Prompt
Give the number of lines below that contain "nbits", with no other output.

-- Opening Marker --

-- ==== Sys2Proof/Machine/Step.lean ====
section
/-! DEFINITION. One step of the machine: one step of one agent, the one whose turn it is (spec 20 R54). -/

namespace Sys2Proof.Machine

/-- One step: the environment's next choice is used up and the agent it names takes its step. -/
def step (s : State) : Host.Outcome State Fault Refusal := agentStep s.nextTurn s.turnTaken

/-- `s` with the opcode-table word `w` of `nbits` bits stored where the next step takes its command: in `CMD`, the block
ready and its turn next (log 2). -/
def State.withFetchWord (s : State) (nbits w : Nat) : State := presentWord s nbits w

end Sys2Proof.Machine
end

-- Closing Marker --

Result of the task
2